He suggested Tuesday to reporters that students protesting Israel’s war in Gaza should face punishments similar to those meted out to his supporters who were prosecuted in the Jan. 6 attack. And in a separate interview, he expanded a pledge to pardon Jan. 6 defendants by saying he would consider clemency for all of them.

Trump addressed the campus protests while speaking to reporters in the hall outside the courtroom here where he is standing trial on charges of falsifying business records in a hush money scheme before the 2016 election. He and other Republicans have seized on the campus unrest to exploit fissures within the Democratic coalition over Israel’s war in Gaza and portray President Biden as losing control of the situation.

On campuses across the country, students and other demonstrators have set up tent encampments, barricaded themselves in buildings and defied police orders, leading to arrests and some police use of tear gas. No deaths have been reported.

By contrast, many Trump supporters on Jan. 6 violently assaulted police officers and ransacked the Capitol, leading to five deaths and hundreds of injuries.

Trump, though, drew a blanket equivalency, arguing that college protesters should face consequences akin to the more than 1,000 prosecutions of Jan. 6 rioters. He added that he doubted that would happen, expanding on his allegations of unfairness in the legal system, which are core to his defense in this trial and the three other criminal cases against him.

“I wonder if what’s going to happen to them will be anything comparable to what happened to J6, because they’re doing a lot of destruction, a lot of damages, a lot of people getting hurt very badly,” Trump said, exaggerating the toll of the campus protests and using a shorthand term for Jan. 6 that was popularized by defendants’ lawyers and families in the MAGA movement.

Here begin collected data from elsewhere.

theorem vmulltS16 (d n m : QReg) : Statement (.vmulltS16 d n m) := rfl

theorem vmulltU16 (d n m : QReg) : Statement (.vmulltU16 d n m) := rfl

theorem vmulltS32 (d n m : QReg) : Statement (.vmulltS32 d n m) := rfl

theorem vmulltU32 (d n m : QReg) : Statement (.vmulltU32 d n m) := rfl

theorem vqdmulhS8 (d n m : QReg) : Statement (.vqdmulhS8 d n m) := rfl

theorem vqdmulhS8Scalar (d n : QReg) : Statement (.vqdmulhS8Scalar d n) := rfl

theorem vqdmulhS16 (d n m : QReg) : Statement (.vqdmulhS16 d n m) := rfl

theorem vqdmulhS16Scalar (d n : QReg) : Statement (.vqdmulhS16Scalar d n) := rfl

theorem vqdmulhS32 (d n m : QReg) : Statement (.vqdmulhS32 d n m) := rfl

theorem vqdmulhS32Scalar (d n : QReg) : Statement (.vqdmulhS32Scalar d n) := rfl

theorem vqrdmulhS8 (d n m : QReg) : Statement (.vqrdmulhS8 d n m) := rfl

theorem vqrdmulhS8Scalar (d n : QReg) : Statement (.vqrdmulhS8Scalar d n) := rfl

theorem vqrdmulhS16 (d n m : QReg) : Statement (.vqrdmulhS16 d n m) := rfl

theorem vqrdmulhS16Scalar (d n : QReg) : Statement (.vqrdmulhS16Scalar d n) := rfl

theorem vqrdmulhS32 (d n m : QReg) : Statement (.vqrdmulhS32 d n m) := rfl

theorem vqrdmulhS32Scalar (d n : QReg) : Statement (.vqrdmulhS32Scalar d n) := rfl

theorem vcaddI8Rot90 (d n m : QReg) : Statement (.vcaddI8Rot90 d n m) := rfl

theorem vcaddI16Rot90 (d n m : QReg) : Statement (.vcaddI16Rot90 d n m) := rfl

theorem vcaddI32Rot90 (d n m : QReg) : Statement (.vcaddI32Rot90 d n m) := rfl

theorem vcaddI8Rot270 (d n m : QReg) : Statement (.vcaddI8Rot270 d n m) := rfl

theorem vcaddI16Rot270 (d n m : QReg) : Statement (.vcaddI16Rot270 d n m) := rfl

theorem vcaddI32Rot270 (d n m : QReg) : Statement (.vcaddI32Rot270 d n m) := rfl

theorem vqdmladhS8 (d n m : QReg) : Statement (.vqdmladhS8 d n m) := rfl

theorem vqdmladhS16 (d n m : QReg) : Statement (.vqdmladhS16 d n m) := rfl

theorem vqdmladhS32 (d n m : QReg) : Statement (.vqdmladhS32 d n m) := rfl

theorem vqdmladhxS8 (d n m : QReg) : Statement (.vqdmladhxS8 d n m) := rfl

theorem vqdmladhxS16 (d n m : QReg) : Statement (.vqdmladhxS16 d n m) := rfl

theorem vqdmladhxS32 (d n m : QReg) : Statement (.vqdmladhxS32 d n m) := rfl

theorem vqrdmladhS8 (d n m : QReg) : Statement (.vqrdmladhS8 d n m) := rfl

theorem vqrdmladhS16 (d n m : QReg) : Statement (.vqrdmladhS16 d n m) := rfl

theorem vqrdmladhS32 (d n m : QReg) : Statement (.vqrdmladhS32 d n m) := rfl

theorem vqrdmladhxS8 (d n m : QReg) : Statement (.vqrdmladhxS8 d n m) := rfl

theorem vqrdmladhxS16 (d n m : QReg) : Statement (.vqrdmladhxS16 d n m) := rfl

theorem vqrdmladhxS32 (d n m : QReg) : Statement (.vqrdmladhxS32 d n m) := rfl

theorem vqdmlsdhS8 (d n m : QReg) : Statement (.vqdmlsdhS8 d n m) := rfl

theorem vqdmlsdhS16 (d n m : QReg) : Statement (.vqdmlsdhS16 d n m) := rfl

theorem vqdmlsdhS32 (d n m : QReg) : Statement (.vqdmlsdhS32 d n m) := rfl

theorem vqdmlsdhxS8 (d n m : QReg) : Statement (.vqdmlsdhxS8 d n m) := rfl

theorem vqdmlsdhxS16 (d n m : QReg) : Statement (.vqdmlsdhxS16 d n m) := rfl

theorem vqdmlsdhxS32 (d n m : QReg) : Statement (.vqdmlsdhxS32 d n m) := rfl

theorem vqrdmlsdhS8 (d n m : QReg) : Statement (.vqrdmlsdhS8 d n m) := rfl

theorem vqrdmlsdhS16 (d n m : QReg) : Statement (.vqrdmlsdhS16 d n m) := rfl

theorem vqrdmlsdhS32 (d n m : QReg) : Statement (.vqrdmlsdhS32 d n m) := rfl

theorem vqrdmlsdhxS8 (d n m : QReg) : Statement (.vqrdmlsdhxS8 d n m) := rfl

theorem vqrdmlsdhxS16 (d n m : QReg) : Statement (.vqrdmlsdhxS16 d n m) := rfl

theorem vqrdmlsdhxS32 (d n m : QReg) : Statement (.vqrdmlsdhxS32 d n m) := rfl

theorem vadcI32 (d n m : QReg) : Statement (.vadcI32 d n m) := rfl

theorem vadciI32 (d n m : QReg) : Statement (.vadciI32 d n m) := rfl

theorem vsbcI32 (d n m : QReg) : Statement (.vsbcI32 d n m) := rfl

theorem vsbciI32 (d n m : QReg) : Statement (.vsbciI32 d n m) := rfl

theorem vmladavS8 (n m : QReg) : Statement (.vmladavS8 n m) := rfl

theorem vmladavU8 (n m : QReg) : Statement (.vmladavU8 n m) := rfl

theorem vmladavS16 (n m : QReg) : Statement (.vmladavS16 n m) := rfl

theorem vmladavU16 (n m : QReg) : Statement (.vmladavU16 n m) := rfl

theorem vmladavS32 (n m : QReg) : Statement (.vmladavS32 n m) := rfl

theorem vmladavU32 (n m : QReg) : Statement (.vmladavU32 n m) := rfl

theorem vmladavxS8 (n m : QReg) : Statement (.vmladavxS8 n m) := rfl

theorem vmladavxS16 (n m : QReg) : Statement (.vmladavxS16 n m) := rfl

theorem vmladavxS32 (n m : QReg) : Statement (.vmladavxS32 n m) := rfl

theorem vmlsdavS8 (n m : QReg) : Statement (.vmlsdavS8 n m) := rfl

theorem vmlsdavS16 (n m : QReg) : Statement (.vmlsdavS16 n m) := rfl

theorem vmlsdavS32 (n m : QReg) : Statement (.vmlsdavS32 n m) := rfl

theorem vmlsdavxS8 (n m : QReg) : Statement (.vmlsdavxS8 n m) := rfl

theorem vmlsdavxS16 (n m : QReg) : Statement (.vmlsdavxS16 n m) := rfl

theorem vmlsdavxS32 (n m : QReg) : Statement (.vmlsdavxS32 n m) := rfl

theorem vrmlaldavhS32 (n m : QReg) : Statement (.vrmlaldavhS32 n m) := rfl

theorem vrmlaldavhU32 (n m : QReg) : Statement (.vrmlaldavhU32 n m) := rfl

theorem vrmlaldavhxS32 (n m : QReg) : Statement (.vrmlaldavhxS32 n m) := rfl

theorem vrmlsldavhS32 (n m : QReg) : Statement (.vrmlsldavhS32 n m) := rfl

theorem vrmlsldavhxS32 (n m : QReg) : Statement (.vrmlsldavhxS32 n m) := rfl

theorem vaddvS8 (m : QReg) : Statement (.vaddvS8 m) := rfl

theorem vaddvU8 (m : QReg) : Statement (.vaddvU8 m) := rfl

theorem vaddvS16 (m : QReg) : Statement (.vaddvS16 m) := rfl

theorem vaddvU16 (m : QReg) : Statement (.vaddvU16 m) := rfl

theorem vaddvS32 (m : QReg) : Statement (.vaddvS32 m) := rfl

theorem vaddvU32 (m : QReg) : Statement (.vaddvU32 m) := rfl

theorem vldrb8 (d : QReg) : Statement (.vldrb8 d) := rfl

theorem vldrbS16 (d : QReg) : Statement (.vldrbS16 d) := rfl

theorem vldrbU16 (d : QReg) : Statement (.vldrbU16 d) := rfl

theorem vldrh16 (d : QReg) : Statement (.vldrh16 d) := rfl

theorem vldrbS32 (d : QReg) : Statement (.vldrbS32 d) := rfl

theorem vldrbU32 (d : QReg) : Statement (.vldrbU32 d) := rfl

theorem vldrhS32 (d : QReg) : Statement (.vldrhS32 d) := rfl

theorem vldrhU32 (d : QReg) : Statement (.vldrhU32 d) := rfl

theorem vldrw32 (d : QReg) : Statement (.vldrw32 d) := rfl

theorem vstrb8 (d : QReg) : Statement (.vstrb8 d) := rfl

theorem vstrb16 (d : QReg) : Statement (.vstrb16 d) := rfl

theorem vstrh16 (d : QReg) : Statement (.vstrh16 d) := rfl

theorem vstrb32 (d : QReg) : Statement (.vstrb32 d) := rfl

theorem vstrh32 (d : QReg) : Statement (.vstrh32 d) := rfl

theorem vstrw32 (d : QReg) : Statement (.vstrw32 d) := rfl

theorem msrVpr : Statement .msrVpr := rfl

theorem mrsVpr : Statement .mrsVpr := rfl

theorem msrStatus : Statement .msrStatus := rfl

“I wonder if that’s going to be the same kind of treatment they gave J6,” Trump said. “Let’s see how that all works out. I think I can give you the answer right now. And that’s why people have lost faith in our court system.”

The Biden campaign criticized Trump’s remarks.

“In his own words, he is promising to rule as a dictator on ‘day one,’ use the military against the American people, punish those who stand against him, condone violence done on his behalf, and put his own revenge and retribution ahead of what is best for America,” said Biden-Harris 2024 spokesperson James Singer. “Bottom line: Trump is a danger to the Constitution and a threat to our democracy.”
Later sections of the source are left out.